From: "Chatradhi, Naveen Krishna" <nchatrad@amd.com>
To: Borislav Petkov <bp@alien8.de>
Cc: linux-edac@vger.kernel.org, x86@kernel.org,
linux-kernel@vger.kernel.org, mingo@redhat.com,
mchehab@kernel.org, yazen.ghannam@amd.com,
Muralidhara M K <muralimk@amd.com>
Subject: Re: [PATCH v6 1/5] x86/amd_nb: Add support for northbridges on Aldebaran
Date: Thu, 4 Nov 2021 18:48:29 +0530 [thread overview]
Message-ID: <b7f3639a-e46c-25e8-270b-04860074fd3c@amd.com> (raw)
In-Reply-To: <YYF9ei59G/OUyZqR@zn.tnic>
Hi Boris,
On 11/2/2021 11:33 PM, Borislav Petkov wrote:
> [CAUTION: External Email]
>
> On Thu, Oct 28, 2021 at 06:31:02PM +0530, Naveen Krishna Chatradhi wrote:
>
> Staring at this more...
Thanks for taking the time.
>
>> +/*
>> + * Newer AMD CPUs and GPUs whose data fabrics can be connected via custom xGMI
>> + * links, comes with registers to gather local and remote node type map info.
>> + *
>> + * "Local Node Type" refers to nodes with the same type as that from which the
>> + * register is read, and "Remote Node Type" refers to nodes with a different type.
>> + *
>> + * This function, reads the registers from GPU DF function 1.

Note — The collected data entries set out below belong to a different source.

/-- Decodes an address by the bases that the host has programmed: one space, whichever port it programmed them at and whichever carries the access
(R15, R279). DESIGN CHOICE: where two programmed windows hold one address, BAR0 comes before BAR2 and BAR2 before the decoder, and port 0 before port 1
(log 181). -/
def State.hostPlace (s : State) (addr : Nat) : HostPlace :=
  let inside (t : Tbl W64) : Option Nat := ([0, 1].filterMap (Tbl.find t)).findSome? fun b =>
    if b.toNat ≤ addr ∧ addr < b.toNat + 65536 then some (addr - b.toNat) else none
  match inside s.fabric.bar0, inside s.fabric.bar2 with
  | some off, _ => .interface off
  | none, some off => .window off
  | none, none =>
    let key := keyOf s.fabric.hdm addr
    if key < deviceSize then .dram key else .beyond key

/-- The CXL port that carries what comes at one: the other where it is down (R348). -/
def State.cxlBy (s : State) (port : BitVec 1) : BitVec 1 := if s.portUp (cxlPort port.toNat) then port else ~~~port

/-- A host's write of some bytes to memory: a line that is written whole loses its mark, and poisoned data bring one (R343). -/
def State.hostStore (s : State) (key : Nat) (bs : List Byte) (bad : Bool) : State :=
  if bad then (s.store key bs).poisonLines key bs.length else s.store key bs

/-- HOST_MEMORY_ACCESS (R279, R280, R343, R350): a read of one byte or a write of some at an address of the host; memory of the host's own, which the
device caches, among them (R69). A read of a secure region, or of a poisoned line, returns poisoned data, which is an empty answer here; a queue
window reads as zeros; with both ports down nothing reaches the device (R348). DESIGN CHOICE: bytes written to the package interface, whose
registers have steps of their own, change nothing (log 170). -/
def execHostMemoryAccess (site : HostAt) (w : Option Byte) (s : State) : Out :=
  let bytes := (w.map fun b => b :: site.rest).getD []
  let size := max 1 bytes.length
  let plain (key : Nat) : Out := match w with
    | none => .next (s.answer (if s.isPoisoned key 1 then [] else [s.byte key]))
    | some _ => .next ((s.reveal none [(key, size)]).hostStore key bytes site.poisoned)
  if 2 ^ 64 < site.addr + size then .fault (.noSuchAddress site.addr)
  else match s.hostPlace site.addr with
    | .beyond key => plain key
    | .interface off => if s.hostCut then .refused .notPending else .next (match w with
      | none => s.answer [s.interfaceByte off]
      | some _ => s)
    | .window off => if s.hostCut then .refused .notPending else match w with
      | none => .next (s.answer [0])
      | some _ => execQueueWindowWrite site.port off bytes s
    | .dram key =>
      if s.hostCut then .refused .notPending
      else if s.isSecure key || s.isSecure (key + size - 1) then
        .next ((match w with
          | none => s.answer []
          | some _ => s).logWorld (s.secureIn key size) 6 (s.cxlBy site.port).toNat)
      else plain key

/-- The bytes that a peer's request touches. -/
def peerSize : PeerOp → Nat
  | .load n => n
  | .store bs _ => bs.length
  | .atomic op _ _ => if op.toNat = 5 ∨ op.toNat = 6 then 4 else 8
  | .xadd _ _ | .xrd _ | .qnew _ | .borrow _ | .giveBack _ _ => 64
  | .xaddv _ _ | .xrdv _ => 4096
  | .xclr n => 64 * n

/-- Whether a peer's request reads. -/
def peerReads : PeerOp → Bool
  | .load _ | .atomic _ _ _ | .xrd _ | .xrdv _ => true
  | _ => false

/-- Whether a peer's request writes. -/
def peerWrites : PeerOp → Bool
  | .load _ => false
  | _ => true

/-- XRD of one cell: the value, and the cell as it stands after (R105). -/
def State.readCell (s : State) (key : Nat) (rm : BitVec 2) : State × W32 :=
  let v := xaRead (BitVec.ofNat 512 (s.word key 64)) (rmOf rm)
  (s.store key (leBytes 64 v.2.toNat), v.1)

/-- XRD of cells one after another, each value as four bytes. -/
def State.readCells (s : State) (rm : BitVec 2) : List Nat → State × List Byte
  | [] => (s, [])
  | k :: ks =>
    let (s, x) := s.readCell k rm
    let (s, bs) := s.readCells rm ks
    (s, leBytes 4 x.toNat ++ bs)

/-- The places of n cells. -/
def cellsAt (key n : Nat) : List Nat := (List.range n).map fun i => key + 64 * i

/-- A peer's request at the home agent of this package, or at its Hearth, each as one step (R16, R43, R223, R224, R251, R287, R343); one
that would consume poison performs nothing. -/
def State.peer (s : State) (key : Nat) (op : PeerOp) : State :=
  if peerReads op && s.isPoisoned key (peerSize op) then s.answer []
  else match op with
    | .load n => s.answer (s.bytes key n)
    | .store bs bad => if bad then (s.store key bs).poisonLines key bs.length else s.store key bs
    | .atomic o x cmp =>
      let n := peerSize op
      let old := BitVec.ofNat 64 (s.word key n)
      (s.store key (leBytes n (atomicNew o old x cmp).toNat)).answer (leBytes n old.toNat)
    | .xadd x bad => s.addCell [(key, 64)] x bad
    | .xaddv x bad => (List.range 64).foldl (fun s i => s.addCell [(key + 64 * i, 64)] (laneV x i) bad) s
    | .xrd m =>
      let r := s.readCells m [key]
      r.1.answer r.2
    | .xrdv m =>
      let r := s.readCells m (cellsAt key 64)
      r.1.answer r.2
    | .xclr n => (cellsAt key n).foldl (fun s k => s.store k (leBytes 64 xaCleared.toNat)) s
    | .qnew total => s.initBlock key total
    | .borrow m => s.borrowInto key m
    | .giveBack w faulted => s.giveBack key w faulted

/-- PEER_REQUEST (R287, R350): an address of device DRAM by its offset. -/
def execPeerRequest (site : PeerAt) (op : PeerOp) (s : State) : Out :=
  let addr := site.addr
  if deviceSize < addr + peerSize op then .fault (.noSuchAddress addr)
  else if s.isSecure addr || s.isSecure (addr + peerSize op - 1) then
    .next ((if peerReads op then s.answer [] else s).logWorld (s.secureIn addr (peerSize op)) 7 site.link.toNat)
  else .next ((if peerWrites op then s.reveal none [(addr, peerSize op)] else s).peer addr op)

/-! ### Attestation over DOE (R288) -/

/-- SPDM_REQUEST: the same report is served. -/
def execSpdmRequest (nonce : BitVec 256) (s : State) : Out :=
  if s.mail.booted then .next { s with mail := { s.mail with doe := s.fabric.report nonce } } else .next s

end Sys2Proof.Machine
end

>> + * Hence, local nodes are GPU and remote nodes are CPUs.
>> + */
>> +static int amd_get_node_map(void)
> ... so this is a generic function name...
>
>> +{
>> + struct amd_node_map *nodemap;
>> + struct pci_dev *pdev;
>> + u32 tmp;
>> +
>> + pdev = pci_get_device(PCI_VENDOR_ID_AMD,
>> + PCI_DEVICE_ID_AMD_ALDEBARAN_DF_F1, NULL);
> ... but this here is trying to get the Aldebaran PCI device function.

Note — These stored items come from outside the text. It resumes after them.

/-- R226, R262: CBINV with a full base and an aligned address has the next read of a control block at that address come from memory, and drops the
copy of the block where the address lies now, and the walk descriptors held of it, or all that are held where no translation tells where it lies; it
changes nothing else. -/
def Obligations.CbinvResults : Prop :=
  ∀ (s : State) (g : BitVec 4) (b : BitVec 5),
    Acts (.cbinv g b) s (s.guard4 g) [aRef b] ((s.a b).toNat % 64 = 0)
      (let u := s.nameAfresh s.issue.id.pasid (s.a b).toNat
       (match u.seek s.issue.agent (s.a b).toNat with
        | some key => u.dropBlock key
        | none => u.dropDescs fun _ => true).judge .performed)

/-- R228, R229: a push with full registers, on a queue whose mode admits it and with a free place, in a run that replays nothing,
passes the gate and leaves its entry for the end of the bundle; a POP leaves its register empty and waits at the queue behind those
before it. -/
def Obligations.QueueOperationResults : Prop :=
  ∀ (s : State) (g : BitVec 4) (q : BitVec 6) (r t : BitVec 5),
    let v := s.queue q
    let fresh : Prop := s.live.run.suppress = [] ∧ s.placeFree = true
    let off := s.a r
    let record : Prop := off.toNat + 64 ≤ s.issue.scrSize ∧ off.toNat % 64 = 0
    let push (kind : Nat) (p : Push) (inside : Context → Context) : State := s.performed fun c =>
      let c := c.gate { kind := kind, target := q.toNat }
      inside (({ c with flow := { c.flow with tail := { c.flow.tail with push := some p } } } : Context).account (-p.weight))
    let item (payload : BitVec 512) (weight ticket : W64) (poisoned : Bool) : Push :=
      { qid := q, payload := payload, weight := weight, ticket := ticket, poisoned := poisoned }
    (fresh → Acts (.push g q r) s (s.guard4 g) [aRef r] (v.ticketMode = false)
      (push kPush (item ((s.a r).zeroExtend 512) 0 0 false) id)) ∧
    (fresh → Acts (.pusht g q r t) s (s.guard4 g) [aRef r, aRef t]
      (v.ticketMode = true ∧ (s.a t).ult v.nt = false ∧ ∀ e ∈ v.entries, e.ticket ≠ s.a t)
      (push kPusht (item ((s.a r).zeroExtend 512) 0 (s.a t) false) id)) ∧
    (fresh → Acts (.pushqw g q r t) s (s.guard4 g) [aRef r, aRef t] (s.mywWait = none ∧ v.ticketMode = false ∧ (s.a t).toNat ≤ s.issue.sys.myw.toNat)
      (push kPushqw (item ((s.a r).zeroExtend 512) (s.a t) 0 false) fun c => c.fly 1 5 (.mywSub (s.a t)))) ∧
    (fresh → Acts (.pushr g q r) s (s.guard4 g) [aRef r] (v.ticketMode = false ∧ record)
      (push kPushr (item (BitVec.ofNat 512 (leNat (s.issue.scrView s.tick off.toNat 64))) 0 0 (s.issue.viewMarked? s.tick off.toNat 64).isSome) id)) ∧
    Acts (.pop g q r) s (s.guard4 g) [aRef r] True ((s.waitAt q r none).judge .performed) ∧
    Acts (.popr g q r) s (s.guard4 g) [aRef r] record ((s.waitAt q r (some off.toNat)).judge .performed)

/-! ### The Anvil slot -/

/-- R63, R65, R233 to R238: the commands of the array where the Anvil is free for them: CLAIM takes the slot and the Anvil, RELEASE
gives them up and has no effect on a slot that is not held, LDW and the beats of ACC, ACCZ and DRAIN start, SWPW exchanges the planes.
Each changes the Anvil and what it names alone. -/
def Obligations.AnvilCommandResults : Prop :=
  ∀ (s : State) (o : BitVec 5) (f : BitVec 4) (n : BitVec 7) (r : BitVec 9) (m : BitVec 2) (e : BitVec 1),
    let x := s.issue.te o.toNat
    let fmt := s.fmtReg (teFmt x)
    let count := n.toNat + 1
    let held : Prop := teClaimed x = true
    let ready : Prop := held ∧ teSt x = teReady ∧ fmtValid fmt = true
    let idle : Prop := s.issue.anvil.run = none
    let port : Prop := s.issue.anvil.ldw = none
    let anvil (g : Anvil → Anvil) : State := s.performed fun c => { c with anvil := g c.anvil }
    let entry (y : W32) : State := s.performed fun c => c.fly 1 6 (.te (o.zeroExtend 6) y)
    let acc (op : Instr) (zero : Bool) : Prop :=
      ready → classOf fmt = s.issue.anvil.act.cls → idle → r.toNat + count ≤ s.issue.accRows →
      exec op s = .next (anvil fun a => { a with run := some (.acc o r.toNat zero m fmt, count) })
    let drain (op : Instr) (f32 : Bool) (fmt : W32) (m : BitVec 2) : Prop :=
      let at_ := s.issue.sys.drp.toNat
      let next := at_ + count * drainBytes f32 fmt + (if e = 1 then 4 else 0)
      idle → s.issue.anvil.pendingRow r.toNat count = none → r.toNat + count ≤ s.issue.accRows → at_ % 4 = 0 →
      next ≤ s.issue.scrSize → exec op s = .next (s.performed fun c =>
        let c := c.fly 1 6 (.sys 0x030 (BitVec.ofNat 64 next))
        { c with anvil := { c.anvil with run := some (.drain r.toNat f32 fmt m at_ (e = 1) true, count) } })
    (¬held → (s.coreOf s.core).owner = none ∨ s.ownsAnvil = true → fmtValid (s.fmtReg f) = true → idle →
      exec (.claim o f) s =
        .next ((entry (mkTe true f 0 0 teEmpty)).mapCore s.core fun k => { k with owner := some s.uid })) ∧
    (held → teSt x ≠ teFilling → teSt x ≠ teDraining → idle → s.issue.anvil.reads o.toNat = false →
      exec (.release o) s =
        let t := entry (mkTe false (teFmt x) (teRem x) (tePh x) teEmpty)
        .next (if s.holdsOther o then t else t.mapCore s.core fun k => { k with owner := none })) ∧
    (¬held → idle → exec (.release o) s = .next (s.performed id)) ∧
    (ready → idle → port → r.toNat + count ≤ 128 → exec (.ldw n o r) s = .next (anvil fun a => { a with
      shadow := if a.shadow.cls = classOf fmt then a.shadow else { cls := classOf fmt, lines := [] }
      ldw := some { om := o, fmt := fmt, line := r.toNat, left := count } })) ∧
    (s.ownsAnvil = true → idle → port → exec .swpw s = .next (anvil fun a => { a with act := a.shadow, shadow := a.act })) ∧
    acc (.acc n o r m) false ∧ acc (.accz n o r m) true ∧
    (fmtValid (s.fmtReg f) = true → drain (.drain n f r m e) false (s.fmtReg f) m) ∧ drain (.drainF32 n r e) true 0 0

/-! ### The copy slot -/

/-- R241 to R244: a copy with full registers, a free thread, an entry in the right state and lengths, offsets and addresses within
their limits starts one thread of the Tongs; an outgoing one passes the gate of the journal. Nothing else changes. -/
def Obligations.CopyResults : Prop :=
  ∀ (s : State) (t : BitVec 6) (d r l : BitVec 5),
    let x := s.a l
    let len := (low32 x).toNat
    let te := s.issue.te t.toNat
    let fmt := s.fmtReg (teFmt te)
    let free : Prop := s.sumCore Context.threads < 64 ∧ x.extractLsb' 32 16 = 0
    let plain : Prop := x.extractLsb' 48 16 = 0
    let unit (y : W64) (n : Nat) : Prop := y.toNat % n = 0
    let inside (y : W64) : Prop := y.toNat + len ≤ s.issue.scrSize
    let held : Prop := t.toNat < 32 → teClaimed te = true
    let start (entry : BitVec 6) (dc : Option (BitVec 16)) (kind : CopyKind) (dst : W64) (n stride : Nat) (fmt : W32)
        (data : List Byte × List Nat) : Copy := s.thread kind entry dc dst (s.a r) n stride fmt data
    let none_ : List Byte × List Nat := ([], [])
    let from_ : List Byte × List Nat := s.issue.scrSource s.tick (s.a r).toNat len
    let both (op opDc : Instr) (st : BitVec 2) (ok : Prop) (f : BitVec 6 → Option (BitVec 16) → Context → Context) : Prop :=
      Acts op s true [aRef d, aRef r, aRef l] (free ∧ plain ∧ teSt te = st ∧ ok) (s.performed (f t none)) ∧
      Acts opDc s true [aRef d, aRef r, aRef l] (free ∧ ok) (s.performed (f 0 (some (x.extractLsb' 48 16))))
    let slot (op opDc : Instr) (ok : Prop) (f : Option (BitVec 16) → Context → Context) : Prop :=
      Acts op s true [aRef r, aRef l] (free ∧ plain ∧ held ∧ fmtValid fmt = true ∧ teSt te = teFilling ∧ ok) (s.performed (f none)) ∧
      Acts opDc s true [aRef r, aRef l] (free ∧ held ∧ fmtValid fmt = true ∧ ok) (s.performed (f (some (x.extractLsb' 48 16))))
    both (.cg2s t d r l) (.cg2sDc d r l) teFilling
      (64 ≤ len ∧ len ≤ 2 ^ 24 - 64 ∧ len % 64 = 0 ∧ inside (s.a d) ∧ unit (s.a r) 64 ∧ unit (s.a d) 64)
      (fun e k c => c.fork (start e k .g2s (s.a d) len 0 0 none_)) ∧
    both (.cs2g t d r l) (.cs2gDc d r l) teDraining
      (64 ≤ len ∧ len ≤ 2 ^ 24 - 64 ∧ len % 64 = 0 ∧ inside (s.a r) ∧ unit (s.a r) 64 ∧ unit (s.a d) 64)
      (fun e k c => c.forkGated { kind := kCs2g, target := 0 } false (start e k .s2g (s.a d) len 0 0 from_)) ∧
    both (.cg2g t d r l) (.cg2gDc d r l) teFilling
      (64 ≤ len ∧ len ≤ 2 ^ 24 - 64 ∧ len % 64 = 0 ∧ unit (s.a r) 64 ∧ unit (s.a d) 64)
      (fun e k c => c.forkGated { kind := kCg2g, target := 0 } true (start e k .g2g (s.a d) len 0 0 none_)) ∧
    both (.cxred t d r l) (.cxredDc d r l) teDraining
      (4 ≤ len ∧ len ≤ 2 ^ 24 - 4 ∧ len % 4 = 0 ∧ inside (s.a r) ∧ unit (s.a r) 4 ∧ unit (s.a d) 64)
      (fun e k c => c.forkGated { kind := kCxred, target := (s.a d).toNat } false (start e k .xred (s.a d) len 0 0 from_)) ∧
    slot (.cg2o ⟨0, t⟩ d r l) (.cg2o ⟨1, t⟩ d r l) (256 ≤ len ∧ len ≤ 2 ^ 32 - 64 ∧ len % 64 = 0 ∧ unit (s.a r) 64)
      (fun k c => c.fork (start t k .g2o (zext64 t) (streamBytes fmt) len fmt none_)) ∧
    slot (.cs2o ⟨0, t⟩ d r l) (.cs2o ⟨1, t⟩ d r l) (64 ≤ len ∧ len ≤ streamBytes fmt ∧ len % 64 = 0 ∧ inside (s.a r) ∧ unit (s.a r) 64)
      (fun k c => c.fork (start t k .s2o (zext64 t) len 0 fmt from_))

/-- R61, R245, R246: TSET and TDRAIN give an entry its count at the end of the bundle; GATHER opens a gather, GIDX queues an index for
it and GEND closes it. -/
def Obligations.TileAndGatherResults : Prop :=
  ∀ (s : State) (t : BitVec 6) (d r l : BitVec 5),
    let te := s.issue.te t.toNat
    let x := s.a l
    let row := (x.extractLsb' 0 16).toNat
    let rows := (x.extractLsb' 16 16).toNat
    let free : Prop := (t.toNat < 32 → teClaimed te = true ∧ s.issue.anvil.reads t.toNat = false ∧
      s.beside ≠ some t.toNat) ∧ 1 ≤ x.toNat ∧ x.toNat ≤ 2 ^ 24 - 1
    let put (st : BitVec 2) : State := s.performed fun c => c.fly 1 7 (.te t (teTo te x.toNat 0 st))
    let mem (f : MemSide → MemSide) : State := s.performed fun c => { c with mem := f c.mem }
    Acts (.tset t l) s true [aRef l] (free ∧ (teSt te = teEmpty ∨ teSt te = teReady)) (put teFilling) ∧
    Acts (.tdrain t l) s true [aRef l] (free ∧ teSt te = teReady) (put teDraining) ∧
    Acts (.gather t d r l) s true [aRef d, aRef r, aRef l]
      (s.sumCore Context.threads < 64 ∧ s.issue.gatherOpen = false ∧ x.extractLsb' 32 32 = 0 ∧ 64 ≤ row ∧ row ≤ 4096 ∧ row % 64 = 0 ∧
        1 ≤ rows ∧ (s.a d).toNat + rows * row ≤ s.issue.scrSize ∧ (s.a d).toNat % 64 = 0 ∧ (s.a r).toNat % 64 = 0)
      (mem fun m => { m with
        nextId := m.nextId + 1
        gathers := m.gathers ++ [{ id := m.nextId, bclk := s.issue.flow.bclk, off := s.issue.flow.pc, te := t, ring := s.a d,
                                   base := global57 (s.a r), row := row, rows := rows, queue := [], landed := 0, closed := false,
                                   phase := .waiting, hidden := [] }] }) ∧
    Acts (.gidx r) s true [aRef r]
      (s.issue.gatherOpen = true ∧ s.sumCore Context.indices < 4096)
      (mem fun m => m.mapOpen fun g => { g with queue := g.queue ++ [low32 (s.a r)] }) ∧
    Acts .gend s true [] (s.issue.gatherOpen = true) (mem fun m => (m.mapOpen fun g => { g with closed := true }).sweepGathers)

/-! ### The control slot -/

/-- R124, R126, R128, R141, R142: PREP, PREPC, PREPI and PREPR fill a transfer buffer at the end of the bundle; LOOP and LOOPI
activate a level there, and a LOOP of count zero activates none and goes on behind the body. -/
def Obligations.PrepareAndLoopResults : Prop :=
  ∀ (s : State) (e y x : BitVec 1) (t b v : BitVec 2) (o19 : BitVec 19) (o14 l14 : BitVec 14) (r : BitVec 5) (c9 : BitVec 9)
    (l10 : BitVec 10) (top : W32),
    let pc := s.issue.flow.pc
    let act (op : Instr) (names : List RegRef) (ok : Prop) (f : Context → Context) : Prop := ActsCtl op s e y x t names ok f
    let prep (kind : PrepKind) (target : W32) (c : Context) : Context := c.fly 1 0 (.prep b kind target)
    let loop (len count : W32) (c : Context) : Context := c.fly 1 0 (.loop v (pc + 1) (pc + len) count)
    let nests (len : W32) : Prop := s.issue.flow.breaksNest v (pc + 1) (pc + len) = false
    let n := low32 (s.a r)
    let len14 : W32 := l14.zeroExtend 32 + 1
    let len10 : W32 := l10.zeroExtend 32 + 1
    act (.prep e y x t b o19) [] True (prep .prep (pc + o19.signExtend 32)) ∧
    act (.prepc e y x t b o19) [] True (prep .prepc (pc + o19.signExtend 32)) ∧
    act (.prepr e y x t b) [] (s.issue.flow.top = some top) (prep .prepr top) ∧
    act (.prepi e y x t b r o14) [aRef r] True (prep .prepi (low32 (s.a r) + o14.signExtend 32)) ∧
    act (.loop e y x t v r l14) [aRef r] (n ≠ 0 ∧ nests len14) (loop len14 n) ∧
    act (.loop e y x t v r l14) [aRef r] (n = 0)
      (fun c => { c with flow := { c.flow with tail := { c.flow.tail with skip := some (c.flow.pc + 1 + len14) } } }) ∧
    act (.loopi e y x t v c9 l10) [] (nests len10) (loop len10 (c9.zeroExtend 32 + 1))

I know, this is confusion. we will try to give a meaning for definition
here.
>
> So what happens if in the future, the GPU is a different one and it
> gets RAS functionality and PCI device functions too? You'd probably need
> to add that new GPU support too.
Yes, might happen
>
> And then looking at that patch again, see how this new code is bolted on
> and sure, it all is made to work, but it is strenuous and you have to
> always pay attention to what type of devices you're dealing with.
>
> And the next patch does:
>
> ... if (bank_type == SMCA_UMC_V2) {
>
> /* do UMC v2 special stuff here. */
>
> which begs the question: wouldn't this GPU PCI devices enumeration be a
> lot cleaner if it were separate?
>
> I.e., in amd_nb.c you'd have
>
> init_amd_nbs:
>
> amd_cache_northbridges();
> amd_cache_gart();
> amd_cache_gpu_devices();
Agreed. however, a slight modification to the suggestion
Instead of modifying the init_amd_nbs()
How about, defining a new struct
+struct system_topology {
+ const struct pci_device_id *misc_ids;
+ const struct pci_device_id *link_ids;
+ const struct pci_device_id *root_ids;
+ u16 roots_per_misc;
+ u16 misc_count;
+ u16 root_count;
+};
and modifying the amd_cache_northbridges() to
+int amd_cache_northbridges(void)
+{
+ struct system_toplogy topo;
+ int ret;
+
+ if (amd_northbridges.num)
+ return 0;
+
+ ret = amd_cpu_nbs(&topo);
+ printk("==> misc:%d\n", ret);
+
+ if (look_for_remote_nodes()) {
+ ret = amd_gpu_nbs(&topo);
+ printk("==> gpu_misc:%d\n", ret);
+ }
+
+ get_next_northbridges(&topo);
This way, creating appropriate number MCs under EDAC and existing
exported APIs can remain the same.
Let me know your thoughts on this. I can send an updated version with
your comments addressed.
>
> and in this last one you do your enumeration. Completely separate data
> structures and all. Adding a new device support would then be trivial.
>
> And then looking at the next patch again, you have:
>
> + } else if (bank_type == SMCA_UMC_V2) {
> + /*
> + * SMCA_UMC_V2 exists on GPU nodes, extract the node id
> + * from register MCA_IPID[47:44](InstanceIdHi).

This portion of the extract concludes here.